Your objective:
From the line that contains "(s.mod.standby = false" through the line that contains "(∀ (s : State) (mv ms", output every line of the listing below exactly and leave out all the rest.

Source material:
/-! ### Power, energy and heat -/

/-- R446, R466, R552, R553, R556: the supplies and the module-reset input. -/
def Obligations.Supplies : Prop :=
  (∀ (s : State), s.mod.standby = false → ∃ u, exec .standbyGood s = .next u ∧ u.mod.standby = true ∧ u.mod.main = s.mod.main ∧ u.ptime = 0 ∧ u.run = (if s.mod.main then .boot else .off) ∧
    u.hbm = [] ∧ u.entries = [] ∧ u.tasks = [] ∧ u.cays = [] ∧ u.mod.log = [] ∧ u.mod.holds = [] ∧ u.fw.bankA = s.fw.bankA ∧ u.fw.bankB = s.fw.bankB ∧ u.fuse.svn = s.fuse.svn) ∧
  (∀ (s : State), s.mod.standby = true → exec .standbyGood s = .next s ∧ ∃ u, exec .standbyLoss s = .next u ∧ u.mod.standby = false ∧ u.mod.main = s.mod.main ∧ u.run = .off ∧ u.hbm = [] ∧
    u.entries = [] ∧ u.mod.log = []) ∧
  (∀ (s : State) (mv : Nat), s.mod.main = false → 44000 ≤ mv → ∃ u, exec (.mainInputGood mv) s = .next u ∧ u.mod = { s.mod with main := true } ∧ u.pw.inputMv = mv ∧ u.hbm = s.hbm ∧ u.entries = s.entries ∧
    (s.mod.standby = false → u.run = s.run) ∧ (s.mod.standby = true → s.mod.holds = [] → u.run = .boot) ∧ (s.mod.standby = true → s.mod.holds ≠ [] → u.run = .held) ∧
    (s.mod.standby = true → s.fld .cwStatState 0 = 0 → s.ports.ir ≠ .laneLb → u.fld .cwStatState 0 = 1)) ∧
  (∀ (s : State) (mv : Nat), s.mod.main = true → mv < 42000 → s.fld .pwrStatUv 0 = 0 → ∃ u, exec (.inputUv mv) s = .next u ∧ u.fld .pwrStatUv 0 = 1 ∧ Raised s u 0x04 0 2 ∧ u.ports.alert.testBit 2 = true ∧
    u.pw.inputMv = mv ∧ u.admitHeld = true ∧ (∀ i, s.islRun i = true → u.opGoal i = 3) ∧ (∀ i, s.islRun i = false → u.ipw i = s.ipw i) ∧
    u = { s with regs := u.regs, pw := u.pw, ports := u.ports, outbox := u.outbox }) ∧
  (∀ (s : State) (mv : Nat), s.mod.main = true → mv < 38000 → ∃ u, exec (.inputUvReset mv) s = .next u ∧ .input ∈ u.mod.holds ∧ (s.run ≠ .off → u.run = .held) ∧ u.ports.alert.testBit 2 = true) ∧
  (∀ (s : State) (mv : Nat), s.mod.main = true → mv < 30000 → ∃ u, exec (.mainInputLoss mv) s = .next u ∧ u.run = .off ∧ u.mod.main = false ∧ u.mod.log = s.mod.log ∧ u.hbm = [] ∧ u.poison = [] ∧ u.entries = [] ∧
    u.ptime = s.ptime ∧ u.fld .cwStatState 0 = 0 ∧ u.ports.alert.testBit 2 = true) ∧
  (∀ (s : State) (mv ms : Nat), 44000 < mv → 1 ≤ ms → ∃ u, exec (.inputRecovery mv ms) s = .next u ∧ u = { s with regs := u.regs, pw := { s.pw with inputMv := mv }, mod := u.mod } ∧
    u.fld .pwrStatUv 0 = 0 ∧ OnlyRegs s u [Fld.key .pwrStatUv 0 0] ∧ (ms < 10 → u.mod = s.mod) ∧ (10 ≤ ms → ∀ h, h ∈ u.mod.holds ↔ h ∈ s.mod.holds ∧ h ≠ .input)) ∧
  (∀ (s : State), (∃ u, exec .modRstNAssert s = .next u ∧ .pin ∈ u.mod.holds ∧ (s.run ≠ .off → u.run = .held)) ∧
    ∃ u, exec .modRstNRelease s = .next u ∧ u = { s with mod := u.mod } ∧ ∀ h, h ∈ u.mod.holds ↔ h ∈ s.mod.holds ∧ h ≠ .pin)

Task response:
    (s.mod.standby = false → u.run = s.run) ∧ (s.mod.standby = true → s.mod.holds = [] → u.run = .boot) ∧ (s.mod.standby = true → s.mod.holds ≠ [] → u.run = .held) ∧
    (s.mod.standby = true → s.fld .cwStatState 0 = 0 → s.ports.ir ≠ .laneLb → u.fld .cwStatState 0 = 1)) ∧
  (∀ (s : State) (mv : Nat), s.mod.main = true → mv < 42000 → s.fld .pwrStatUv 0 = 0 → ∃ u, exec (.inputUv mv) s = .next u ∧ u.fld .pwrStatUv 0 = 1 ∧ Raised s u 0x04 0 2 ∧ u.ports.alert.testBit 2 = true ∧
    u.pw.inputMv = mv ∧ u.admitHeld = true ∧ (∀ i, s.islRun i = true → u.opGoal i = 3) ∧ (∀ i, s.islRun i = false → u.ipw i = s.ipw i) ∧
    u = { s with regs := u.regs, pw := u.pw, ports := u.ports, outbox := u.outbox }) ∧
  (∀ (s : State) (mv : Nat), s.mod.main = true → mv < 38000 → ∃ u, exec (.inputUvReset mv) s = .next u ∧ .input ∈ u.mod.holds ∧ (s.run ≠ .off → u.run = .held) ∧ u.ports.alert.testBit 2 = true) ∧
  (∀ (s : State) (mv : Nat), s.mod.main = true → mv < 30000 → ∃ u, exec (.mainInputLoss mv) s = .next u ∧ u.run = .off ∧ u.mod.main = false ∧ u.mod.log = s.mod.log ∧ u.hbm = [] ∧ u.poison = [] ∧ u.entries = [] ∧
    u.ptime = s.ptime ∧ u.fld .cwStatState 0 = 0 ∧ u.ports.alert.testBit 2 = true) ∧
  (∀ (s : State) (mv ms : Nat), 44000 < mv → 1 ≤ ms → ∃ u, exec (.inputRecovery mv ms) s = .next u ∧ u = { s with regs := u.regs, pw := { s.pw with inputMv := mv }, mod := u.mod } ∧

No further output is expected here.